• The task: Reproduce exactly, from the data that follows, the line with "end registers", the line with "section setField", and every line that lies between them.

• Dataset entries:
= = = = = = =
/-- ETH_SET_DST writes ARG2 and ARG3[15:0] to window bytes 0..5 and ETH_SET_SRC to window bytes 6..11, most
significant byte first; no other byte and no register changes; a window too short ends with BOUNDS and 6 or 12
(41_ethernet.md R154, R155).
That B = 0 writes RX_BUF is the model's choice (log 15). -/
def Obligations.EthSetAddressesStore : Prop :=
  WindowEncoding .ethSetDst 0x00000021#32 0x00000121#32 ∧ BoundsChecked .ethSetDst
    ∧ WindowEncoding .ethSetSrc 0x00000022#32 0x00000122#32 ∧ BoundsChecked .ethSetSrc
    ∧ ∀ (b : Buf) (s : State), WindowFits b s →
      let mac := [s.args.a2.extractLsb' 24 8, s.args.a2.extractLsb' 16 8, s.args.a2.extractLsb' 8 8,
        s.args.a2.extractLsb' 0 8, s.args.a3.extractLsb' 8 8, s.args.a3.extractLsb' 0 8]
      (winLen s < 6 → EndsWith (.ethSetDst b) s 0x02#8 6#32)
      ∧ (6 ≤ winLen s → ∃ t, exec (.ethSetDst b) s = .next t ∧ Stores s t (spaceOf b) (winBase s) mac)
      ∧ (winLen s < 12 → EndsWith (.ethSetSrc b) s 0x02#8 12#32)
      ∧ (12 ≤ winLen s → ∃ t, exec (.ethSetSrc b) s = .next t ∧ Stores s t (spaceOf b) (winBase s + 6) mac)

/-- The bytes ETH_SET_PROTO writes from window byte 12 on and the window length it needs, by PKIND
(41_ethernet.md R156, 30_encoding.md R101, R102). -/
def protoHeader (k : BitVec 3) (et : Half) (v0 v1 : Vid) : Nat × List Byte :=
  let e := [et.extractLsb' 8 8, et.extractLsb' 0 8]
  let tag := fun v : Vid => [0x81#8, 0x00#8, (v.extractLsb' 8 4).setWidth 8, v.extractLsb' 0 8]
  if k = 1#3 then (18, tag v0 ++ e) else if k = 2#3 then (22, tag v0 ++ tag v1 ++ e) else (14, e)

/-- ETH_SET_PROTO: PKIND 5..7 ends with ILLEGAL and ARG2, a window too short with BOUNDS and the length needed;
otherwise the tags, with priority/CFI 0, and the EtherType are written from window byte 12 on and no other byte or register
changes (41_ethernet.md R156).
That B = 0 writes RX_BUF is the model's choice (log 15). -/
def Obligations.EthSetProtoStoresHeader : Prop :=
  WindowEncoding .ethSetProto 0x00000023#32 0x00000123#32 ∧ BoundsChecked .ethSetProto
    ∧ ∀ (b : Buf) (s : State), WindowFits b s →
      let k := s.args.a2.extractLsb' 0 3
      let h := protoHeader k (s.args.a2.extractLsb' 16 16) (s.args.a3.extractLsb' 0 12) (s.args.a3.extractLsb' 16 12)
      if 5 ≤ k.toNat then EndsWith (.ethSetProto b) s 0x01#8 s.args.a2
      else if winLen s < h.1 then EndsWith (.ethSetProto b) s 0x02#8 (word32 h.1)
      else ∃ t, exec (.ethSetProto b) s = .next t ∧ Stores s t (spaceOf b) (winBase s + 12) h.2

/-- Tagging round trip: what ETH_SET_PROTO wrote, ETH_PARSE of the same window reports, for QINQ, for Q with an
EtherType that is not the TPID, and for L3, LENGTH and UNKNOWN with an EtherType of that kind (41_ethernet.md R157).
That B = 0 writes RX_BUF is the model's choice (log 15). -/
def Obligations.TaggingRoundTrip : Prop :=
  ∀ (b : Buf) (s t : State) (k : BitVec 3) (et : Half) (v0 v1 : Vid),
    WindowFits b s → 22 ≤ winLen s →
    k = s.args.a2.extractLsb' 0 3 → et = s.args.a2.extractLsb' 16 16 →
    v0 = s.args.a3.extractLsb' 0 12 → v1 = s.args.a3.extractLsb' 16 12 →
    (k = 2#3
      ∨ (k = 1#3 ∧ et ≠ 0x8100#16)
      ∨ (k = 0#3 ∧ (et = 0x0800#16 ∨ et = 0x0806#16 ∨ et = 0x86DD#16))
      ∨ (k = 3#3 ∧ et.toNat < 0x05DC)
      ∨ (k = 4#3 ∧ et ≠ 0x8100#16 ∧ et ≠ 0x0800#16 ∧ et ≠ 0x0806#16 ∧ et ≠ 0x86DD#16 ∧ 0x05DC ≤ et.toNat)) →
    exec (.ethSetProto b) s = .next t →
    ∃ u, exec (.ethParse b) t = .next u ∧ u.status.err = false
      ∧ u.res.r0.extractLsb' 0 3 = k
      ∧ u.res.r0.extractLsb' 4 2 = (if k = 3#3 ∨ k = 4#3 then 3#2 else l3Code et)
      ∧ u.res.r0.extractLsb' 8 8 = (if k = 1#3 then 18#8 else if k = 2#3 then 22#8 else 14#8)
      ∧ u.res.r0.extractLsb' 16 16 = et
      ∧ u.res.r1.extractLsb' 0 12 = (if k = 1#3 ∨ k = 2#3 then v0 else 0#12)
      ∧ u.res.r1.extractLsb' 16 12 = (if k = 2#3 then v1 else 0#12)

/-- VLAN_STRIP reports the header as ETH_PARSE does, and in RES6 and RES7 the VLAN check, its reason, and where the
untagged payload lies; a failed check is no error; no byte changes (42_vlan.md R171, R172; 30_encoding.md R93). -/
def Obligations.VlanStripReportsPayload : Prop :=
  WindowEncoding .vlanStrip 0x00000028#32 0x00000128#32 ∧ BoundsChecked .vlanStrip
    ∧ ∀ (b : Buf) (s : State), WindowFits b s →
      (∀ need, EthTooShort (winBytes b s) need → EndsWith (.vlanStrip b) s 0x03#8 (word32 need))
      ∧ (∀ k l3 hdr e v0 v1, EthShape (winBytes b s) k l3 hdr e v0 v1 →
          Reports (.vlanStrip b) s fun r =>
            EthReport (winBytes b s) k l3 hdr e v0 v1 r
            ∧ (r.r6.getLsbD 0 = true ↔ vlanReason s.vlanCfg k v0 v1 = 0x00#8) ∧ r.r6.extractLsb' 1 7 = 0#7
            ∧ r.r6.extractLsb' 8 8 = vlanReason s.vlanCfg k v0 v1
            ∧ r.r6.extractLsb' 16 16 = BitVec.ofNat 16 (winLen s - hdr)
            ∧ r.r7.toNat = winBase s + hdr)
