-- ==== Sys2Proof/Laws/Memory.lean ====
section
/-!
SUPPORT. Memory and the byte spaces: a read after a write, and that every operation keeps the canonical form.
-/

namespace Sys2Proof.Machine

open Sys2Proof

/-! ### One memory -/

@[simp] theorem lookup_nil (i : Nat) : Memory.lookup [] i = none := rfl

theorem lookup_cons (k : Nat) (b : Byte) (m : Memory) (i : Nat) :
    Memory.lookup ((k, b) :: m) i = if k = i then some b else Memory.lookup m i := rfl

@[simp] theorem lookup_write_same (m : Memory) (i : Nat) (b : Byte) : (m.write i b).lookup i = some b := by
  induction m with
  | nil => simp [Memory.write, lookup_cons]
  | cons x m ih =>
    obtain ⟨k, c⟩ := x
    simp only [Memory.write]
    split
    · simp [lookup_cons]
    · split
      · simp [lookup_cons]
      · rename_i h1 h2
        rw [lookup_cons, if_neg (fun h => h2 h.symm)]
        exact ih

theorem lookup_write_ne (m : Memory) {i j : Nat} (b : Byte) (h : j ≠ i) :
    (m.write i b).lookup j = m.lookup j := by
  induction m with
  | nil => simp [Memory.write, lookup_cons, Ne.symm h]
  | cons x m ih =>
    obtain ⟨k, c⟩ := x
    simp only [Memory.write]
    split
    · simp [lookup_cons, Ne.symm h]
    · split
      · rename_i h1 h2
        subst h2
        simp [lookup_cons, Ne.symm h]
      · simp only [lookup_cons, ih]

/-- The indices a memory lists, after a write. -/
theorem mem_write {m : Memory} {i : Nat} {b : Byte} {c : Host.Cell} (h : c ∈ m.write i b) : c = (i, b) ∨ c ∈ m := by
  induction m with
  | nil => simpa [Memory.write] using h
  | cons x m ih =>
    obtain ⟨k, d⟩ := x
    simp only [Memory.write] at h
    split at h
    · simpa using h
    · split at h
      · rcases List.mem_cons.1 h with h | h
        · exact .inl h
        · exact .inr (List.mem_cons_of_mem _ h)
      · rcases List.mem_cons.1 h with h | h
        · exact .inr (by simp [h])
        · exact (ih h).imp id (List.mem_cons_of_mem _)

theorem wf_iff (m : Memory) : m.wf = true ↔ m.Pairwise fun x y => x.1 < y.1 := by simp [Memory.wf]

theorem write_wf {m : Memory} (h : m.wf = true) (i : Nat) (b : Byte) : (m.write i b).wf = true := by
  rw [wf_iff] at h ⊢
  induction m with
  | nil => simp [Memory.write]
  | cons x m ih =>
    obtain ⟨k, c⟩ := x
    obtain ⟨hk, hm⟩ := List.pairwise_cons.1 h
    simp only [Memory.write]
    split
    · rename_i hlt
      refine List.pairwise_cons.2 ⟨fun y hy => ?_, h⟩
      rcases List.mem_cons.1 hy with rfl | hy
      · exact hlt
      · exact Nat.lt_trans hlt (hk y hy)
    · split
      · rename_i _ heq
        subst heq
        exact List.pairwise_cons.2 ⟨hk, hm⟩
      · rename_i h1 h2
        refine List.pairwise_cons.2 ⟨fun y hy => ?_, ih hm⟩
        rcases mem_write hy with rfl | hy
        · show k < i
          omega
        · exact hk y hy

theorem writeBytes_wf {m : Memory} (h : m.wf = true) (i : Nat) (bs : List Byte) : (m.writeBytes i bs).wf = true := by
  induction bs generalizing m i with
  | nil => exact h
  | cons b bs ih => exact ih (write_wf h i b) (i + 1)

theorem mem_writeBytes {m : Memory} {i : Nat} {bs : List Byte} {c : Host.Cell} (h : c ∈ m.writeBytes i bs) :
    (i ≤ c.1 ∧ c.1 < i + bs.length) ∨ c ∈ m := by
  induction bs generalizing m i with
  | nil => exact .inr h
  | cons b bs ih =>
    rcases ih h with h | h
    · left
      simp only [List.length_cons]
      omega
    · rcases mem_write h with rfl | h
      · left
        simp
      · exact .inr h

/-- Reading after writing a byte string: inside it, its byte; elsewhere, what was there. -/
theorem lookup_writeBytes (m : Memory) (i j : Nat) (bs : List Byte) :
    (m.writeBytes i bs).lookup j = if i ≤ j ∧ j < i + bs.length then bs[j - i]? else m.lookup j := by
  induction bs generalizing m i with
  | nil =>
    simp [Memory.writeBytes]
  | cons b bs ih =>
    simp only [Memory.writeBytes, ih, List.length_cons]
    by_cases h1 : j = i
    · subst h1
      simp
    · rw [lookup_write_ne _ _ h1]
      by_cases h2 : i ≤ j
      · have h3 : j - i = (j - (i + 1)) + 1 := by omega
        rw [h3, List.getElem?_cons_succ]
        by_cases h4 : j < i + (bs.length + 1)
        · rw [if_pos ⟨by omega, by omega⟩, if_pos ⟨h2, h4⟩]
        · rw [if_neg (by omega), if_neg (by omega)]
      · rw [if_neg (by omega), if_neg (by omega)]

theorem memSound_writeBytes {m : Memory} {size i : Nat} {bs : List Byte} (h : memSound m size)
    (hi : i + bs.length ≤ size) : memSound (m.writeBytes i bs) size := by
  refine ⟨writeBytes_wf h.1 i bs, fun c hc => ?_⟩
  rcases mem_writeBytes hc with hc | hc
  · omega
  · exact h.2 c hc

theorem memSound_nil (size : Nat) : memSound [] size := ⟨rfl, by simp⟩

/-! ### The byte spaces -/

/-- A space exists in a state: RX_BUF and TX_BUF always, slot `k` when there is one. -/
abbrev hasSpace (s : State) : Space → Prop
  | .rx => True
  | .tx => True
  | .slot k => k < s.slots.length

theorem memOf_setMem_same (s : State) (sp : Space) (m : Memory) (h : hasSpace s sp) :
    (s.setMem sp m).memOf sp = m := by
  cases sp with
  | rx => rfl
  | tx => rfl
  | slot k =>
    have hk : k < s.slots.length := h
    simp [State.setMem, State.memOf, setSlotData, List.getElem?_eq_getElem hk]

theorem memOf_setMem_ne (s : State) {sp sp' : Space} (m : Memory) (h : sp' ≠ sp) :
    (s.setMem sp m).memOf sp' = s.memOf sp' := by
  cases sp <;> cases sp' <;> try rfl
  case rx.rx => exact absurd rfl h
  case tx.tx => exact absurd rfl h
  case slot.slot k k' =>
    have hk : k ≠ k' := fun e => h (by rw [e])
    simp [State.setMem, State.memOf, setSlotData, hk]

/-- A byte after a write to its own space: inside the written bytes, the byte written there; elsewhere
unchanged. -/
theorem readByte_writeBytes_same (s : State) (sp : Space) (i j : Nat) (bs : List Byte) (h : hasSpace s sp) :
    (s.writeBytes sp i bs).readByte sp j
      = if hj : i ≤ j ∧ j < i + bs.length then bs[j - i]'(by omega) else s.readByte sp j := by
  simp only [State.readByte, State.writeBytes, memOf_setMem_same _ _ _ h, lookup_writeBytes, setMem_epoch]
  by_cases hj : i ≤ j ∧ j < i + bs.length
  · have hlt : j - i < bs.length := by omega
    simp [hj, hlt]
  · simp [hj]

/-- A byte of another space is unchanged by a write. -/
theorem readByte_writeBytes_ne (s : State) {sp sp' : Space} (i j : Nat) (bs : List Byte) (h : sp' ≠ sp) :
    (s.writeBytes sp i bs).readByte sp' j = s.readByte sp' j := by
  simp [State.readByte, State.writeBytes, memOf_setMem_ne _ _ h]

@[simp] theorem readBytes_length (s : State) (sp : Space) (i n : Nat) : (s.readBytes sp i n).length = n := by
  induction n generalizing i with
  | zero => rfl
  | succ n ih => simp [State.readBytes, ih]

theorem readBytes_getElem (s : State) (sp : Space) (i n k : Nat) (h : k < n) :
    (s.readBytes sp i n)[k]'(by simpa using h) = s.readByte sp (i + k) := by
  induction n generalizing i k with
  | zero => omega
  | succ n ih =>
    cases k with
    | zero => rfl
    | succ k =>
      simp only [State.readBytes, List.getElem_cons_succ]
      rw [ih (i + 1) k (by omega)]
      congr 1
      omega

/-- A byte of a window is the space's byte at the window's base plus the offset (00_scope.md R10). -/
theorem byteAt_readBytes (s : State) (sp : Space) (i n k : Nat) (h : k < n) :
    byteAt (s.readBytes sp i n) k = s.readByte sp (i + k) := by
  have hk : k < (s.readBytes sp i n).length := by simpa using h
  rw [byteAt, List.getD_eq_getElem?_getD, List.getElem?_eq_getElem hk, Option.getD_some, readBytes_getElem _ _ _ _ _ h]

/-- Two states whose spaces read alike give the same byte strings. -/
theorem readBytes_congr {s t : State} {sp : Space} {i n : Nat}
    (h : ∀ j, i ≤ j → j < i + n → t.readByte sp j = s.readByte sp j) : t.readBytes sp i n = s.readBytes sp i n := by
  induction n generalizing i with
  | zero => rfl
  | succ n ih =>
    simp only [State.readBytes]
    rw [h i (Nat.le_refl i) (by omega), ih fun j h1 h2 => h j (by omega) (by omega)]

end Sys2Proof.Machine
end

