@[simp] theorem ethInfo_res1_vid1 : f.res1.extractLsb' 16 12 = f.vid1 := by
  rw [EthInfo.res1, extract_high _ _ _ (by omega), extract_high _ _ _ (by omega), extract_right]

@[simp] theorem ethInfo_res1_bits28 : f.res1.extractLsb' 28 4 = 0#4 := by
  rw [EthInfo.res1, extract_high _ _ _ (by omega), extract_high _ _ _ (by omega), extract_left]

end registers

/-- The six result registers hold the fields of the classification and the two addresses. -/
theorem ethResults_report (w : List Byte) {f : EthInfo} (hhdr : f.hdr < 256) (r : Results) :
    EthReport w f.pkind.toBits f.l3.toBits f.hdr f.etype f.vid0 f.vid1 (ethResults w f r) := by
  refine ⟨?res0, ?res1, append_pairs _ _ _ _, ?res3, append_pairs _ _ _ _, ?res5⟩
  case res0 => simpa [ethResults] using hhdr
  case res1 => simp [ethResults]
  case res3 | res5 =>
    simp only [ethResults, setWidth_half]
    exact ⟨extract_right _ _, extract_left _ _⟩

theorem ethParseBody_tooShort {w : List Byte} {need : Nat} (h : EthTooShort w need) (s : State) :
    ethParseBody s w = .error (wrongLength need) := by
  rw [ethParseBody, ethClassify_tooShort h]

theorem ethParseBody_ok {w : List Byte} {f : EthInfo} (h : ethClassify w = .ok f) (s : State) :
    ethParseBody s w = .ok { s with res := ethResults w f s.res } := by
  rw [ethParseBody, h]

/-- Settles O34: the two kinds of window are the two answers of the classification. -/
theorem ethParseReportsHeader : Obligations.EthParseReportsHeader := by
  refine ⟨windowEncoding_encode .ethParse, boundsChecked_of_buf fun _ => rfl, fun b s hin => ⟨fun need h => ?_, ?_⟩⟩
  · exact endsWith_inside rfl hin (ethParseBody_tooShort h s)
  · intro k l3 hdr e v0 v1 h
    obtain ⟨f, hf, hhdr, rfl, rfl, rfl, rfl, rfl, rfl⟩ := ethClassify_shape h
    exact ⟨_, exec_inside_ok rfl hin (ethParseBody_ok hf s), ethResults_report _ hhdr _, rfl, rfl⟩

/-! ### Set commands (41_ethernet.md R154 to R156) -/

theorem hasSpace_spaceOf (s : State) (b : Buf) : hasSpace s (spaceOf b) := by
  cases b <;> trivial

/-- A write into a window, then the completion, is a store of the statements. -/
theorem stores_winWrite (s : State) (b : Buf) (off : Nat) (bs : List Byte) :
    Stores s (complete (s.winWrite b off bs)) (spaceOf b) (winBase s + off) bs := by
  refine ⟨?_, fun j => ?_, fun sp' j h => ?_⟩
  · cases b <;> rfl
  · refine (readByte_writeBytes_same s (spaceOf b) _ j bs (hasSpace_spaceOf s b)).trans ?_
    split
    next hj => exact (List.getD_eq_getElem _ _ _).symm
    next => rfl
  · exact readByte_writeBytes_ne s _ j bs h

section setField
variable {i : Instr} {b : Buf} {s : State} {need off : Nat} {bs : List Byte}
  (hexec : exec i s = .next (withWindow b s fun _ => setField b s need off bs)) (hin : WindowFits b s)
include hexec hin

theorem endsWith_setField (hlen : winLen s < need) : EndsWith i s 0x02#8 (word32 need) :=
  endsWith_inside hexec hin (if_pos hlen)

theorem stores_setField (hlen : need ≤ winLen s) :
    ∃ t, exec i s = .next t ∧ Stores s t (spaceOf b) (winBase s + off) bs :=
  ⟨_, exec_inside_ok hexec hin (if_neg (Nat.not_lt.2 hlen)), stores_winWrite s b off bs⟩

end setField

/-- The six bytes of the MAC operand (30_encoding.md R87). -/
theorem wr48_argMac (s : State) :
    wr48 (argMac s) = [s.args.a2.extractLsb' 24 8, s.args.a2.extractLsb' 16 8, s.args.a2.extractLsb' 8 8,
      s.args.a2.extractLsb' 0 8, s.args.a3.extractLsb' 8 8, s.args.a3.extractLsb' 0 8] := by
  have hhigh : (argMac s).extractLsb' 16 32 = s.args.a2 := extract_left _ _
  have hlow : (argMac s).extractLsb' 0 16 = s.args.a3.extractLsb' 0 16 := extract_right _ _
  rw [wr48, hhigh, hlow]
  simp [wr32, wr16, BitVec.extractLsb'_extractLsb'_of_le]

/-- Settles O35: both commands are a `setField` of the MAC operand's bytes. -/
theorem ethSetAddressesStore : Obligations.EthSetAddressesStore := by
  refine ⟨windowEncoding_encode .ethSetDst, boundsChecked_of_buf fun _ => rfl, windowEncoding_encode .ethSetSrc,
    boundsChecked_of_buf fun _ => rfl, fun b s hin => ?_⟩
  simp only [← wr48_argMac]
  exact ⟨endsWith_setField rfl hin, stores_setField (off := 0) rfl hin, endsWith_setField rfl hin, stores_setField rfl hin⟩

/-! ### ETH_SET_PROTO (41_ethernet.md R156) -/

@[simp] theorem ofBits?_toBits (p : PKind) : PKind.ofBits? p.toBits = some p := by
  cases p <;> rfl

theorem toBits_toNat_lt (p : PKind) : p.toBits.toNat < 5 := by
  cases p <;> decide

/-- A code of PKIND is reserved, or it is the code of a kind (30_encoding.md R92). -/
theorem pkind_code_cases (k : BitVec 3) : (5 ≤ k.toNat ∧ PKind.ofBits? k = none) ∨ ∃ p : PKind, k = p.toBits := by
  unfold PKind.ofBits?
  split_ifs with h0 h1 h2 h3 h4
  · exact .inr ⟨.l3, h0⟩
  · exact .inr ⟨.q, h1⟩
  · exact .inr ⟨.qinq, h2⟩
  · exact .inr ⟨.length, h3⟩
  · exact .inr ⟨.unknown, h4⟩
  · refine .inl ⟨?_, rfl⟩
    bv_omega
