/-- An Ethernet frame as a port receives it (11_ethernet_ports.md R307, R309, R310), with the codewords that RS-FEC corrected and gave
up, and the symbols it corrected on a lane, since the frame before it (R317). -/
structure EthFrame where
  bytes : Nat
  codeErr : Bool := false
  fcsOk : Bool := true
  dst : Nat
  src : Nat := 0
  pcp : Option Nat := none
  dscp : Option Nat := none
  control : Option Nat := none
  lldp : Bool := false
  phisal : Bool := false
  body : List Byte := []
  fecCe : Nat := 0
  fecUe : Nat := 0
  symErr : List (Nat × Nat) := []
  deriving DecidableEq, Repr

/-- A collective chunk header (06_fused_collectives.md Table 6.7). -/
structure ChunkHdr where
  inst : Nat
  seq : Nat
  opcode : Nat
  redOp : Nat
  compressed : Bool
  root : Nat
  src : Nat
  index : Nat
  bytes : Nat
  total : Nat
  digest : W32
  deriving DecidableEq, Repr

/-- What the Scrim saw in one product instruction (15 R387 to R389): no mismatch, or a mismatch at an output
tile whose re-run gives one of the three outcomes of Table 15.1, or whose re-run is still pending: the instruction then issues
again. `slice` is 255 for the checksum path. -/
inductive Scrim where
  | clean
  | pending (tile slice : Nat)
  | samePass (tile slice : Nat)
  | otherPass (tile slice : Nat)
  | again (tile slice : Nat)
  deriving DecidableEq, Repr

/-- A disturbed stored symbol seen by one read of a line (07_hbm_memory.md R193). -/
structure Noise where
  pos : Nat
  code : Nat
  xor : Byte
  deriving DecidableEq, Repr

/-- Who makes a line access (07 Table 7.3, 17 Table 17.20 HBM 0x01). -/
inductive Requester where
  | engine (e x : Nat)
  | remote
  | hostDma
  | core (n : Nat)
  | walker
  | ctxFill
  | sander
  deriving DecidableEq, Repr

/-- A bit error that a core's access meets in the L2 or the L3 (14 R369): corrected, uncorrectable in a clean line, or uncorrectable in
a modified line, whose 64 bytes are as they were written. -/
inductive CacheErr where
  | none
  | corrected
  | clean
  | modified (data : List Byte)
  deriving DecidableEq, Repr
= = = = = = =
• Output for this exercise:
end registers

/-- The six result registers hold the fields of the classification and the two addresses. -/
theorem ethResults_report (w : List Byte) {f : EthInfo} (hhdr : f.hdr < 256) (r : Results) :
    EthReport w f.pkind.toBits f.l3.toBits f.hdr f.etype f.vid0 f.vid1 (ethResults w f r) := by
  refine ⟨?res0, ?res1, append_pairs _ _ _ _, ?res3, append_pairs _ _ _ _, ?res5⟩
  case res0 => simpa [ethResults] using hhdr
  case res1 => simp [ethResults]
  case res3 | res5 =>
    simp only [ethResults, setWidth_half]
    exact ⟨extract_right _ _, extract_left _ _⟩

theorem ethParseBody_tooShort {w : List Byte} {need : Nat} (h : EthTooShort w need) (s : State) :
    ethParseBody s w = .error (wrongLength need) := by
  rw [ethParseBody, ethClassify_tooShort h]

theorem ethParseBody_ok {w : List Byte} {f : EthInfo} (h : ethClassify w = .ok f) (s : State) :
    ethParseBody s w = .ok { s with res := ethResults w f s.res } := by
  rw [ethParseBody, h]

/-- Settles O34: the two kinds of window are the two answers of the classification. -/
theorem ethParseReportsHeader : Obligations.EthParseReportsHeader := by
  refine ⟨windowEncoding_encode .ethParse, boundsChecked_of_buf fun _ => rfl, fun b s hin => ⟨fun need h => ?_, ?_⟩⟩
  · exact endsWith_inside rfl hin (ethParseBody_tooShort h s)
  · intro k l3 hdr e v0 v1 h
    obtain ⟨f, hf, hhdr, rfl, rfl, rfl, rfl, rfl, rfl⟩ := ethClassify_shape h
    exact ⟨_, exec_inside_ok rfl hin (ethParseBody_ok hf s), ethResults_report _ hhdr _, rfl, rfl⟩

/-! ### Set commands (41_ethernet.md R154 to R156) -/

theorem hasSpace_spaceOf (s : State) (b : Buf) : hasSpace s (spaceOf b) := by
  cases b <;> trivial

/-- A write into a window, then the completion, is a store of the statements. -/
theorem stores_winWrite (s : State) (b : Buf) (off : Nat) (bs : List Byte) :
    Stores s (complete (s.winWrite b off bs)) (spaceOf b) (winBase s + off) bs := by
  refine ⟨?_, fun j => ?_, fun sp' j h => ?_⟩
  · cases b <;> rfl
  · refine (readByte_writeBytes_same s (spaceOf b) _ j bs (hasSpace_spaceOf s b)).trans ?_
    split
    next hj => exact (List.getD_eq_getElem _ _ _).symm
    next => rfl
  · exact readByte_writeBytes_ne s _ j bs h

section setField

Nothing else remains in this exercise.